-- ==== Sys2Proof/Machine/RegMap.lean ====
section
/-! DEFINITION. The register map of the module: the field tables of every chapter (bits, view, level and
access as R18 orders them), the reset word of every register, and its address (R7, R614 to R631). The
value of a field marked fused, loaded or presented is computed where the register is read. -/

namespace Sys2Proof.Machine

/-- The class code (R512). -/
def FaultClass.code : FaultClass → Nat
  | .data => 1 | .link => 2 | .sched => 3 | .sync => 4 | .power => 5 | .thermal => 6 | .security => 7
  | .config => 8 | .host => 9

/-- The class of a code (R512); codes 0 and 10 to 15 are reserved. -/
def FaultClass.ofCode : Nat → Option FaultClass
  | 1 => some .data | 2 => some .link | 3 => some .sched | 4 => some .sync | 5 => some .power
  | 6 => some .thermal | 7 => some .security | 8 => some .config | 9 => some .host | _ => none

/-- The nine classes. -/
def FaultClass.all : List FaultClass :=
  [.data, .link, .sched, .sync, .power, .thermal, .security, .config, .host]

/-- The 12-bit ID of a source (R513). -/
def Source.id : Source → Nat
  | .blockCheck => 0x101
  | .copySubstituted => 0x102
  | .unbacked => 0x103
  | .expander => 0x104
  | .storeUe => 0x105
  | .sramUnrepaired => 0x106
  | .hbmUe => 0x107
  | .stackRetired => 0x108
  | .stackSecond => 0x109
  | .lpdLost => 0x10A
  | .indexTable => 0x10B
  | .gradPoison => 0x10C
  | .remotePoison => 0x10D
  | .recordBad => 0x10E
  | .reportBad => 0x10F
  | .dieSilent => 0x110
  | .dieInternal => 0x111
  | .hubInternal => 0x112
  | .pinReadback => 0x113
  | .portFailed => 0x201
  | .spareFailed => 0x202
  | .frameBad => 0x203
  | .partMismatch => 0x204
  | .arcLost => 0x205
  | .windowLost => 0x206
  | .ctrlLost => 0x207
  | .stepLate => 0x301
  | .stepMisuse => 0x302
  | .rateLow => 0x303
  | .stepFull => 0x304
  | .doneErr => 0x305
  | .mcastTimeout => 0x306
  | .layerOrder => 0x307
  | .misuse => 0x401
  | .barMisuse => 0x402
  | .ctrSat => 0x403
  | .crdUnder => 0x404
  | .sigBad => 0x405
  | .barBroken => 0x406
  | .phaseLost => 0x501
  | .stageLostDie => 0x502
  | .stageLostHub => 0x503
  | .inputRange => 0x504
  | .capping => 0x505
  | .uncalibrated => 0x506
  | .tjHigh => 0x601
  | .tjCritDie => 0x602
  | .tjCritHub => 0x603
  | .coolant => 0x604
  | .hbmCrit => 0x605
  | .imageRejected => 0x701
  | .rollbackRejected => 0x702
  | .revoked => 0x703
  | .fuseBad => 0x704
  | .writeRejected => 0x801
  | .windowViolation => 0x802
  | .addressHigh => 0x803
  | .engineReject => 0x804
  | .illegalWord => 0x805
  | .xlate => 0x806
  | .stepInvalid => 0x807
  | .dmaDesc => 0x808
  | .windowRefused => 0x809
  | .formation => 0x80A
  | .restoreFailed => 0x80B
  | .view => 0x80C
  | .spanDiscard => 0x80D
  | .loadRejected => 0x80E
  | .expertUnlock => 0x80F
  | .accessShape => 0x810
  | .feedReject => 0x811
  | .msgBad => 0x901
  | .msgRole => 0x902
  | .sessionZero => 0x903
  | .ackBeyond => 0x904

/-- The default level of a source (R513). -/
def Source.defaultLevel : Source → Nat
  | .copySubstituted | .capping | .expertUnlock => 0
  | .stepFull | .illegalWord | .xlate | .stepInvalid => 2
  | .sramUnrepaired | .stackSecond | .lpdLost | .dieSilent | .dieInternal | .stageLostDie | .inputRange | .tjCritDie => 4
  | .hubInternal | .stageLostHub | .tjCritHub | .fuseBad => 5
  | .blockCheck | .unbacked | .expander | .storeUe | .hbmUe | .stackRetired | .indexTable | .gradPoison | .remotePoison | .recordBad | .reportBad | .pinReadback | .portFailed | .spareFailed | .frameBad | .partMismatch | .arcLost | .windowLost | .ctrlLost | .stepLate | .stepMisuse | .rateLow | .doneErr | .mcastTimeout | .layerOrder | .misuse | .barMisuse | .ctrSat | .crdUnder | .sigBad | .barBroken | .phaseLost | .uncalibrated | .tjHigh | .coolant | .hbmCrit | .imageRejected | .rollbackRejected | .revoked | .writeRejected | .windowViolation | .addressHigh | .engineReject | .dmaDesc | .windowRefused | .formation | .restoreFailed | .view | .spanDiscard | .loadRejected | .accessShape | .feedReject | .msgBad | .msgRole | .sessionZero | .ackBeyond => 1

/-- Every source, in ascending ID (R513). -/
def Source.all : List Source :=
  [.blockCheck, .copySubstituted, .unbacked, .expander, .storeUe, .sramUnrepaired, .hbmUe, .stackRetired, .stackSecond, .lpdLost, .indexTable, .gradPoison, .remotePoison, .recordBad, .reportBad, .dieSilent, .dieInternal, .hubInternal, .pinReadback, .portFailed, .spareFailed, .frameBad, .partMismatch, .arcLost, .windowLost, .ctrlLost, .stepLate, .stepMisuse, .rateLow, .stepFull, .doneErr, .mcastTimeout, .layerOrder, .misuse, .barMisuse, .ctrSat, .crdUnder, .sigBad, .barBroken, .phaseLost, .stageLostDie, .stageLostHub, .inputRange, .capping, .uncalibrated, .tjHigh, .tjCritDie, .tjCritHub, .coolant, .hbmCrit, .imageRejected, .rollbackRejected, .revoked, .fuseBad, .writeRejected, .windowViolation, .addressHigh, .engineReject, .illegalWord, .xlate, .stepInvalid, .dmaDesc, .windowRefused, .formation, .restoreFailed, .view, .spanDiscard, .loadRejected, .expertUnlock, .accessShape, .feedReject, .msgBad, .msgRole, .sessionZero, .ackBeyond]

/-- The class of a source: bits 11:8 of its ID (R513). -/
def Source.cls (s : Source) : FaultClass :=
  match s.id / 256 with
  | 1 => .data | 2 => .link | 3 => .sched | 4 => .sync | 5 => .power | 6 => .thermal | 7 => .security
  | 8 => .config | _ => .host

/-- The source of an ID, none where R513 gives none. -/
def Source.ofId (id : Nat) : Option Source := Source.all.find? (fun s => s.id == id)

/-- The fixed minimum level (R514). -/
def Source.minLevel (s : Source) : Nat := if s.defaultLevel ≥ 4 then s.defaultLevel else 0
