-- ==== Sys2Proof/Machine/State.lean ====
section
/-! DEFINITION. The state of the module and its state after reset; the reasons a step can stop. -/

namespace Sys2Proof.Machine

/-- The whole machine: every register, memory, queue and buffer the spec names, and the queue of waiting
commands. Plain data. -/
structure State where
  /-- Commands waiting, first in, first out. -/
  pending : List Instr
  /-- Register words; an unlisted register holds its reset word. -/
  regs : Assoc Reg Word
  /-- Memory in canonical form: addresses strictly rising, no zero byte listed (log entry 3). -/
  mem : List Host.Cell
  /-- Poisoned protection words by first address, strictly rising (R227). -/
  poison : List Nat
  /-- Error patterns not yet scrubbed, by the protection word's first address (R223, R224). -/
  latent : Assoc Nat Upset
  /-- Repair entries by die, bank key and entry (R235). -/
  repairs : Assoc (Die × Nat × Nat) RepairEntry
  ctxs : Assoc (Die × CoreId × SlotId) Ctx
  cores : Assoc (Die × CoreId) Core
  dies : Assoc Die DieSt
  dmas : Assoc (Die × Cluster) Dma
  /-- Fault reports on the fault path, oldest first (R506). -/
  reports : List Report
  fcu : Fcu
  /-- Packets for other modules that no port has sent yet (R288). -/
  remoteOut : List RemotePkt
  /-- The timebase at which each window's open request was sent (R286). -/
  windowSince : Assoc (Fin 64) Nat
  /-- Openings that this module has accepted, by import entry (R287). -/
  accepted : List (Fin 16 × RemotePkt)
  /-- Remote frames whose store accesses are in progress (R93). -/
  inbound : List Inbound
  /-- Messages that have come whole before their turn (R475): the low bits of MSEQ and the command that each is. -/
  inbox : List (Nat × Instr)
  circ : Circ
  tier : TierSt
  mld : Mld
  pow : Pow
  sec : Sec
  mgmt : Mgmt
  fuses : Fuses
  /-- The counter that the free values of Config are applied to (log entry 10); the model's own. -/
  fresh : Nat
  deriving DecidableEq, Repr

/-- No command stops with a fault: a fault of the spec is a record of the FCU, which is state. -/
inductive Fault where
  /-- Raised by no command; safe. -/
  | none_
  deriving DecidableEq, Repr

/-- Reasons a command is refused. -/
inductive Refusal where
  /-- The command has no meaning yet; raised by the dispatcher; safe. -/
  | notModelled (mnemonic : String)
  deriving DecidableEq, Repr

/-- The machine right after reset. -/
def State.reset : State :=
  { pending := [], regs := [], mem := [], poison := [], latent := [], repairs := [], ctxs := [],
    cores := [], dies := [], dmas := [], reports := [], fcu := Fcu.reset, remoteOut := [], windowSince := [], accepted := [], inbound := [], inbox := [],
    circ := Circ.reset, mld := Mld.reset, pow := Pow.reset, sec := Sec.reset, mgmt := Mgmt.reset,
    tier := { steps := [], stepAt := [], lastBusy := [], failRuns := [], ueTimes := [], retiring := [], retired := [] },
    fuses := { stepping := 1, grade := 1, offEngines := [], repairs := [], rollback := 0, revoked := [], half := none }, fresh := 0 }

end Sys2Proof.Machine
end

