-- ==== Sys2Proof/Machine/Engine.lean ====
section
/-! DEFINITION. The lane engines (chapter 03): word checks, grades, the arithmetic of every engine
instruction, drains, freezes, TOPK.SEL and SLIDE. -/

namespace Sys2Proof.Machine

/-- The engine instructions (R112). -/
inductive EngOp where
  | nop | mmaF8 | mmaI8 | mmaB4 | mmaBf16 | distL1 | distL2 | cmpMin | cmpMax | cmpEqc | topkSel | slide
  deriving DecidableEq, Repr

/-- The instruction of an opcode (R112). -/
def EngOp.ofCode : Nat → Option EngOp
  | 0 => some .nop | 1 => some .mmaF8 | 2 => some .mmaI8 | 3 => some .mmaB4 | 4 => some .mmaBf16
  | 8 => some .distL1 | 9 => some .distL2 | 12 => some .cmpMin | 13 => some .cmpMax | 14 => some .cmpEqc
  | 16 => some .topkSel | 20 => some .slide | _ => none

/-- The fields of an engine word (R111). -/
structure EngFields where
  op : Nat
  emask : Nat
  nrow : Nat
  fmt : Nat
  tkeep : Bool
  acc : Bool
  drain : Nat
  psbase : Nat
  dir : Bool
  fillz : Bool
  rest : Nat
  deriving DecidableEq, Repr

/-- The fields of a word (R111). -/
def engFields (w : Word) : EngFields :=
  { op := bitsOf w 63 59, emask := bitsOf w 58 55, nrow := bitsOf w 54 50, fmt := bitsOf w 49 48,
    tkeep := bitsOf w 47 47 == 1, acc := bitsOf w 46 46 == 1, drain := bitsOf w 45 43,
    psbase := bitsOf w 42 33, dir := bitsOf w 32 32 == 1, fillz := bitsOf w 31 31 == 1, rest := bitsOf w 30 0 }

/-- The tile kind that an instruction loads or uses (R103); none for NOP and SLIDE. -/
def EngOp.kind : EngOp → Option TileKind
  | .mmaF8 | .mmaI8 | .distL1 | .distL2 | .cmpMin | .cmpMax | .cmpEqc => some .k8
  | .mmaB4 => some .b4
  | .mmaBf16 | .topkSel => some .bf16
  | .nop | .slide => none

/-- Whether the instruction computes into accumulator slots. -/
def EngOp.arith : EngOp → Bool
  | .nop | .topkSel | .slide => false
  | _ => true

/-- Whether the instruction with this FMT gives INT32 slots (R120). -/
def EngOp.isInt (op : EngOp) (fmt : Nat) : Bool :=
  match op with
  | .mmaI8 | .cmpEqc => true
  | .distL1 | .distL2 | .cmpMin | .cmpMax => decide (fmt < 2)
  | _ => false

/-- Transfers that make a shadow tile of a kind complete (R103, R110). -/
def TileKind.transfers : TileKind → Nat
  | .k8 => 1
  | .b4 | .bf16 => 2

/-- Whether a shadow tile is complete (R110). -/
def Shadow.complete (t : Shadow) : Bool := decide (t.kind.transfers ≤ t.transfers.length)

/-- The grade the module presents (R4, R140). -/
def State.presentedGrade (s : State) : Nat :=
  match s.regs.find .engGradeMask with
  | none => s.fuses.grade
  | some w => bitsOf w 3 0

/-- The engines a logical core has under a grade, as a mask (R137). -/
def gradeMask (grade : Nat) (q : CoreId) : Nat :=
  match grade with
  | 1 => 15
  | 2 => if q.val % 4 = 3 then 7 else 15
  | _ => if q.val % 4 ≥ 2 then 7 else 15

/-- PRESENT of a core (R142). -/
def State.present (s : State) (q : CoreId) : Nat := gradeMask s.presentedGrade q

/-- The engines of a gang, ascending. -/
def gangOf (emask : Nat) : List (Fin 4) := (List.finRange 4).filter (fun e => emask / 2 ^ e.val % 2 = 1)

/-- An engine of a core. -/
def Core.engine (c : Core) (e : Fin 4) : Engine := c.engines.at_ Engine.reset e

/-- The core with an engine replaced. -/
def Core.setEngine (c : Core) (e : Fin 4) (g : Engine) : Core := { c with engines := c.engines.put e g }

/-- The bytes of an element a DRAIN mode writes (R114). -/
def drainSize (drain : Nat) : Nat :=
  match drain with | 1 => 4 | 2 => 2 | 3 => 1 | 4 => 4 | 5 => 2 | _ => 0

/-- One past the last partial-sum byte an instruction writes (R115, R126); 0 where it writes none. -/
def engEnd (op : EngOp) (f : EngFields) : Nat :=
  let top := (gangOf f.emask).foldl (fun _ e => e.val) 0
  match op with
  | .topkSel => f.psbase * 1024 + top * 256 + 8 * f.nrow + 8
  | _ =>
    let z := drainSize f.drain
    if z = 0 then 0 else f.psbase * 1024 + f.nrow * 256 * z + top * 64 * z + 64 * z

/-- FMT bits reserved for the instruction (R113). -/
def fmtReserved (op : EngOp) (fmt : Nat) : Bool :=
  match op with
  | .mmaF8 | .distL1 | .distL2 | .cmpMin | .cmpMax | .cmpEqc => false
  | .mmaI8 | .mmaB4 => decide (fmt ≥ 2)
  | .mmaBf16 | .topkSel | .slide | .nop => decide (fmt ≠ 0)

○ ○ ○ ○ ○

**Work item**:
In the material above, find every line with the word "circ" and show it.

**Response**:
  circ : Circ
    circ := Circ.reset, mld := Mld.reset, pow := Pow.reset, sec := Sec.reset, mgmt := Mgmt.reset,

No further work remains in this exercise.